**WHAT YOU ARE ASKED TO DO:**
Give again, word for word, every line below from the one that has "f.scaler := rfl" through the one that has "f.secondWords := rfl", both included, and no others.

**SUPPLIED DATA:**

----------

@[simp] theorem fe_setSide_tick (f : Fe) (n : Nat) (x : FeSide) : (f.setSide n x).tick = f.tick := rfl
@[simp] theorem fe_setSide_now (f : Fe) (n : Nat) (x : FeSide) : (f.setSide n x).now = f.now := rfl
@[simp] theorem fe_setSide_od (f : Fe) (n : Nat) (x : FeSide) : (f.setSide n x).od = f.od := rfl
@[simp] theorem fe_setSide_chans (f : Fe) (n : Nat) (x : FeSide) : (f.setSide n x).chans = f.chans := rfl
@[simp] theorem fe_setSide_slots (f : Fe) (n : Nat) (x : FeSide) : (f.setSide n x).slots = f.slots := rfl
@[simp] theorem fe_setSide_groups (f : Fe) (n : Nat) (x : FeSide) : (f.setSide n x).groups = f.groups := rfl
@[simp] theorem fe_setSide_epochs (f : Fe) (n : Nat) (x : FeSide) : (f.setSide n x).epochs = f.epochs := rfl
@[simp] theorem fe_setSide_kind (f : Fe) (n : Nat) (x : FeSide) : (f.setSide n x).kind = f.kind := rfl
@[simp] theorem fe_setSide_marks (f : Fe) (n : Nat) (x : FeSide) : (f.setSide n x).marks = f.marks := rfl
@[simp] theorem fe_setSide_seenMark (f : Fe) (n : Nat) (x : FeSide) : (f.setSide n x).seenMark = f.seenMark := rfl
@[simp] theorem fe_setSide_crystalQ (f : Fe) (n : Nat) (x : FeSide) : (f.setSide n x).crystalQ = f.crystalQ := rfl
@[simp] theorem fe_setSide_offset (f : Fe) (n : Nat) (x : FeSide) : (f.setSide n x).offset = f.offset := rfl
@[simp] theorem fe_setSide_walk (f : Fe) (n : Nat) (x : FeSide) : (f.setSide n x).walk = f.walk := rfl
@[simp] theorem fe_setSide_walkEnable (f : Fe) (n : Nat) (x : FeSide) : (f.setSide n x).walkEnable = f.walkEnable := rfl
@[simp] theorem fe_setSide_windowStart (f : Fe) (n : Nat) (x : FeSide) : (f.setSide n x).windowStart = f.windowStart := rfl
@[simp] theorem fe_setSide_scaler (f : Fe) (n : Nat) (x : FeSide) : (f.setSide n x).scaler = f.scaler := rfl
@[simp] theorem fe_setSide_secondWords (f : Fe) (n : Nat) (x : FeSide) : (f.setSide n x).secondWords = f.secondWords := rfl
@[simp] theorem fe_setSide_merger (f : Fe) (n : Nat) (x : FeSide) : (f.setSide n x).merger = f.merger := rfl
@[simp] theorem fe_setSide_class3 (f : Fe) (n : Nat) (x : FeSide) : (f.setSide n x).class3 = f.class3 := rfl
@[simp] theorem fe_setSide_promise (f : Fe) (n : Nat) (x : FeSide) : (f.setSide n x).promise = f.promise := rfl
@[simp] theorem fe_setSide_sides (f : Fe) (n : Nat) (x : FeSide) : (f.setSide n x).sides = Bank.set {} f.sides n x := rfl
@[simp] theorem fe_setSide_sys (f : Fe) (n : Nat) (x : FeSide) : (f.setSide n x).sys = f.sys := rfl
@[simp] theorem fe_setSide_free (f : Fe) (n : Nat) (x : FeSide) : (f.setSide n x).free = f.free := rfl

end Sys2Proof.Laws
end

----------

**WRITTEN RESPONSE:**
@[simp] theorem fe_setSide_scaler (f : Fe) (n : Nat) (x : FeSide) : (f.setSide n x).scaler = f.scaler := rfl
@[simp] theorem fe_setSide_secondWords (f : Fe) (n : Nat) (x : FeSide) : (f.setSide n x).secondWords = f.secondWords := rfl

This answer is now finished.